Intel clearly understands those points, including the dichotomy of commercial interests, self-promoting players and fickle public attention. In response, the company is following a sustainable path and bringing along partners and customers for the ride. The key to Intel’s success lies in developing a broad ecosystem of technologies, solutions and services that are applicable to most every phase of automated driving and meet the discrete needs of businesses focused on those markets.

Mobileye is clearly the tip of the company’s formidable strategic spear, but Intel-based silicon will play a huge role in the systems, storage, memory, networking and other infrastructure assets that keep autonomous vehicles dependably and securely on the road.

Safety and behavioral challenges

One of the most interesting Analyst Day sessions was led by Marjorie Dickman, Intel’s global director and associate general counsel for automated driving and IoT policy. Dickman dug deeply into an issue that several other presenters noted—the critical role of safety in self-driving acceptance and adoption. She emphasized that this focus on safety is top priority in Intel’s government advocacy on automated driving around the world. In fact, industry players that advance too quickly or at the expense of safety could severely risk public trust and the opportunities they hope to capture.
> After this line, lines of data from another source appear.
/-! ## Management commands -/

/-- The commands on a context (R302, R303, R307): each takes effect, writes DONE with STATUS OK and its result, and counts HEAD. -/
def Obligations.ContextCommands : Prop :=
  ∀ (s : State) (ring pa h : Nat) (c : Cmd), s.serves ring pa h → s.chip.stage = 0 →
    let admits := fun (f : Fields) => s.admits ring c f
    let k := c.ctx
    let x := s.chip.ctx k
    let does := fun (i : Instr) (result : Nat) (d : Chip) =>
      ∃ t, exec i s = .next t ∧ s.served t pa h 0 result 0 [] ∧ chipIs d t.chip
    let a := c.a08.toNat
    (admits { Fields.none with m08 := full } → a % 4096 = 0 → a < 2 ^ 52 →
      does (.root c) 0 (s.chip.modCtx k fun y => { y with root := some a })) ∧
    (admits { Fields.none with m08 := full, m10 := full } → a % 4096 = 0 →
      does (.xlinv c) 0 { s.chip with cores := s.chip.cores.map fun y => (y.1, { y.2 with tlb := y.2.tlb.filter fun e =>
        !(e.ctx = k && (c.a10 = 0 || (e.va < a + c.a10.toNat && a < e.va + 2 ^ e.log2))) }) }) ∧
    (∀ base, admits { Fields.none with m08 := full, m10 := if ring = hypNum then full else 0, m18 := 2 ^ 32 - 1 } → a % 4096 = 0 →
      let size := c.a18.toNat * 4096
      areaBytes (s.chip.part x.part).coreCount ≤ size → base + size ≤ 2 ^ 52 →
      (if ring = hypNum then base = c.a10.toNat else blockAt s.tx ring k a size base) →
      does (.traparea c) 0 (s.chip.modCtx k fun y => { y with area := some ⟨c.a08, base, size⟩ })) ∧
    (∀ ps, admits { Fields.none with m08 := full, m10 := full } → a % 4096 = 0 → c.a10.toNat % 4096 = 0 →
      piecesAt s.tx ring k true a c.a10.toNat ps →
      does (.savepool c) 0 (s.chip.modCtx k fun y => { y with pool := some ps })) ∧
    (∀ page, admits { Fields.none with m08 := full } → namedPage k a s.tx = .ok (page, s.tx) →
      (∀ w ∈ s.chip.regionq, s.chip.regionOn w k page = false) → ∃ t, exec (.replay c) s = .next t ∧
      s.served t pa h 0 (s.chip.parkedCount k page % 65536) 0 [] ∧ t.chip.parkedCount k page = 0 ∧ t.chip.memq = s.chip.memq.map fun o =>
        if o.awaitsReplay k page then { o with held := false, reported := false } else o) ∧
    (∀ page, admits { Fields.none with m08 := full } → s.nobodyWaits → namedPage k a s.tx = .ok (page, s.tx) →
      (∀ o ∈ s.chip.copies, o.2.parkedOn k page = []) → (∀ w ∈ s.chip.regionq, s.chip.regionOn w k page = false) →
      (∀ e ∈ s.chip.cores, ∀ o ∈ e.2.order, o.2.parkedOn k page = false) → (∀ o ∈ s.chip.engops, o.2.parkedOn k page = false) →
      ∃ t, exec (.cancel c) s = .next t ∧ s.served t pa h 0 ((s.chip.memq.filter fun o => o.awaitsReplay k page).length % 65536) 0 [] ∧
        t.chip.memq = s.chip.memq.filter fun o => !o.awaitsReplay k page) ∧
    (admits { Fields.none with m08 := 0x3FF + 15 * 2 ^ 32 } → s.nobodyWaits → c.w08 ≠ 0 → ∃ t, exec (.barinit c) s = .next t ∧
      s.served t pa h 0 0 0 [] ∧ (t.chip.ctx k).bars = mset x.bars c.w08 (BitVec.ofNat 32 c.w0C) ∧
      ∀ g ∈ s.chip.ctxGroups k, ∀ y, t.chip.group? g = some y → ∀ e ∈ y.arrivals, e.handle ≠ c.w08) ∧
    (admits { Fields.none with m08 := 0x3FF } → s.nobodyWaits → c.w08 ≠ 0 → ∃ t, exec (.barinv c) s = .next t ∧
      s.served t pa h 0 0 0 [] ∧ (∀ e, mget? x.bars c.w08 = some e → mget? (t.chip.ctx k).bars c.w08 = some (e &&& ~~~(1 : Word))) ∧
      ∀ g ∈ s.chip.ctxGroups k, ∀ y, t.chip.group? g = some y → ∀ e ∈ y.arrivals, e.handle ≠ c.w08) ∧
    (admits { Fields.none with m08 := 7, m10 := full, m18 := 2 ^ 40 - 1, m20 := 2 ^ 32 - 1 } →
      let n := c.a20.toNat
      c.a10.toNat % 64 = 0 → c.a10.toNat + n / 8 ≤ 2 ^ 52 → n % 512 = 0 → 512 ≤ n → n ≤ 2 ^ 31 →
      does (.watchreg c) 0 (s.chip.modCtx k fun y => { y with watch :=
        [(c.w08, ⟨c.a10.toNat, c.a18.toNat, n, .free, 0, 0, 0, false⟩)] })) ∧
    (∀ p, (ring = hypNum ∨ k = ring) → c.headOk ⟨true, false, false⟩ = true →
      c.fits { Fields.none with m08 := full, m10 := 2 ^ 32 - 1 } = true →
      argAt s.tx ring k false a c.w10 p → s.chip.poisoned p c.w10 = false →
      let i := Image.of ((List.range c.w10).map fun j => Memory.read s.mem (p + j))
      let y := if i.phaseT then x else Context.init
      let key := routineKey i.hook (if i.phaseT then some i.ctx else none)
      (ring = hypNum ∨ i.phaseT = true ∧ i.ctx = k) → (if i.phaseT then i.ctx = k ∧ x.state = .active else k = 0) →
      (imageStatus y c.w10 i ≠ 0 → ∃ t, exec (.rtnload c) s = .next t ∧ s.served t pa h 4 (imageStatus y c.w10 i) 0 [] ∧
        chipIs s.chip t.chip) ∧
      (imageStatus y c.w10 i = 0 → (∀ b, (s.chip.cluster b).box.phase.map Phase.key ≠ some key) →
        ∃ t, exec (.rtnload c) s = .next t ∧ s.served t pa h 0 0 0 [] ∧ ∀ b,
          let was := s.chip.cluster b
          let rs := if b ∈ s.chip.loadTargets y i.phaseT then mset was.box.routines key (i.routine y) else was.box.routines
          t.chip.cluster b = { was with box := { was.box with routines := rs } })) ∧
    (∀ (y : Group) (tm : Team) (r : Run),
      let id : BitVec 20 := BitVec.ofNat 20 (bits c.w08 0 20)
      let g := agentSlot id
      let named := fun (p : Nat) => bits c.w08 24 1 = 1 ∨ p = bits c.w08 20 2
      admits debugFields → s.chip.group? g = some y → mget? s.chip.teams y.tid = some tm → mget? s.chip.runs tm.run = some r →
      s.chip.agent g = id → r.ctx = k → (bits c.w08 24 1 = 0 → (s.chip.path? g (bits c.w08 20 2)).isSome) →
      (∃ t, exec (.hold c) s = .next t ∧ s.served t pa h 0 0 0 [] ∧ ∀ p z, s.chip.path? g p = some z → named p →
        t.chip.path? g p = some (if z.dbgHeld then z else { z with holdReq := true })) ∧
      ∀ z, bits c.w08 24 1 = 0 → s.chip.path? g (bits c.w08 20 2) = some z → z.dbgHeld = true → z.level = .supervisor →
        does (.resume c) 0 (s.chip.modPath g (bits c.w08 20 2) fun z => { z with dbgHeld := false })) ∧
    (∀ ps, admits { Fields.none with m08 := full, m10 := 2 ^ 32 - 1 } → c.w10 ≤ 2 ^ 20 →
      hwBind k false a c.w10 s.tx = .ok (.ok ps, s.tx) →
      does (.codeinv c) 0 { s.chip with cores := s.chip.cores.map fun y =>
        (y.1, if (s.chip.part x.part).clusters.contains (coreCluster y.1) then
          { y.2 with icache := y.2.icache.filter fun e => !(ps.flatMap fun p => linesOf p.1 p.2).contains e.1 } else y.2) }) ∧
    (admits { Fields.none with m08 := full, m10 := full } → a = 0 →
      does (.sample c) 0 (s.chip.modCtx k fun y => { y with sample := none })) ∧
    (∀ p ps, admits { Fields.none with m08 := full, m10 := full } → a ≠ 0 → 256 ≤ c.w10 → c.w10 ≤ 2 ^ 24 → 1 ≤ c.w14 → c.w14 ≤ 2 ^ 16 →
      argAt s.tx ring k false a 64 p → s.chip.poisoned p 64 = false →
      piecesAt s.tx ring k true a (64 + 64 * Memory.nat s.mem p 4) ps → ∃ t, exec (.sample c) s = .next t ∧ s.served t pa h 0 0 0 [] ∧
        t.chip.ctx k = { x with sample := some ⟨ps, c.w10, c.w14, s.clk, [], []⟩ }) ∧
    (admits { Fields.none with m08 := 7 } → does (.vpsreq c) 0 (s.chip.modCtx k fun y => { y with vpsReq := some c.w08 })) ∧
    ∀ p, admits { Fields.none with m08 := full } → (s.chip.part x.part).vps.length = 8 → argAt s.tx ring k true a 16 p →
      apart pa h p 16 → ∃ t, exec (.vpsquery c) s = .next t ∧
        s.served t pa h 0 0 p ((s.chip.part x.part).vps.flatMap fun e => toLE 2 e.rel) ∧ chipIs s.chip t.chip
Complicating efforts to bring self-driving vehicles to fruition are patchworks of often conflicting federal, state and local regulations in the United States, as well as the European Union, the United Nations and numerous individual European and Asian countries. Some are also in flux. For example, in the U.S., the House of Representatives passed the bipartisan SELF DRIVE Act on September 6, 2017, while the subtly different Senate’s AV START Act passed a committee vote but is waiting for a full Senate vote, and reconciliation with the House bill.

It seems likely that other, more divisive political measures will overshadow adoption of a House-Senate reconciled self-driving bill in the last days of the 2017 Congressional session (which ends on December 21, 2017). Plus, you have to factor-in efforts by diverse interested parties, including cybersecurity, environmental and trucking industry representatives, and stakeholders lobbying on both sides for various preemptions and exemptions.

All in all, a bicameral bill covering automated driving in the U.S. is likely to be adopted by Congress sometime in early 2018. If passed, the legislation—together with the Department of Transportation’s recently updated guidance for automated vehicles—would create a much-needed uniform federal framework for self-driving vehicles.

What I found fascinating about Dickman’s presentation was how it clarified issues impacting and shaping the development of automated driving technologies and demand for autonomous vehicles that have remained relatively invisible or underdiscussed in more public venues. Intel deserves credit for its willingness to openly discuss these often-thorny points during the Analyst Day event.

Final analysis

From where I stand, autonomous vehicles and self-driving technologies could very well become the Next Big Thing so long as your outlook extends to around 2025. Before we get there, however, technology vendors and automakers have a lot of work to do, including addressing and solving central problems which are, to put it gently, often profoundly tough and complex.

Keeping those points in mind, I came away from Intel’s Analyst Day with respect and optimism for its accomplishments in automated driving. If the company can continue developing its ADG technology ecosystem, delivering the solutions its executives discussed and achieving the vision they detailed, Intel will be a key player in the transformational revolution that autonomous vehicles seem likely to deliver.

If that comes to pass, August 8, 2017—when the acquisition of Mobileye was completed—is likely to be remembered as the day Intel’s journey to automated driving and autonomous vehicle leadership stepped on the gas and moved into the fast lane.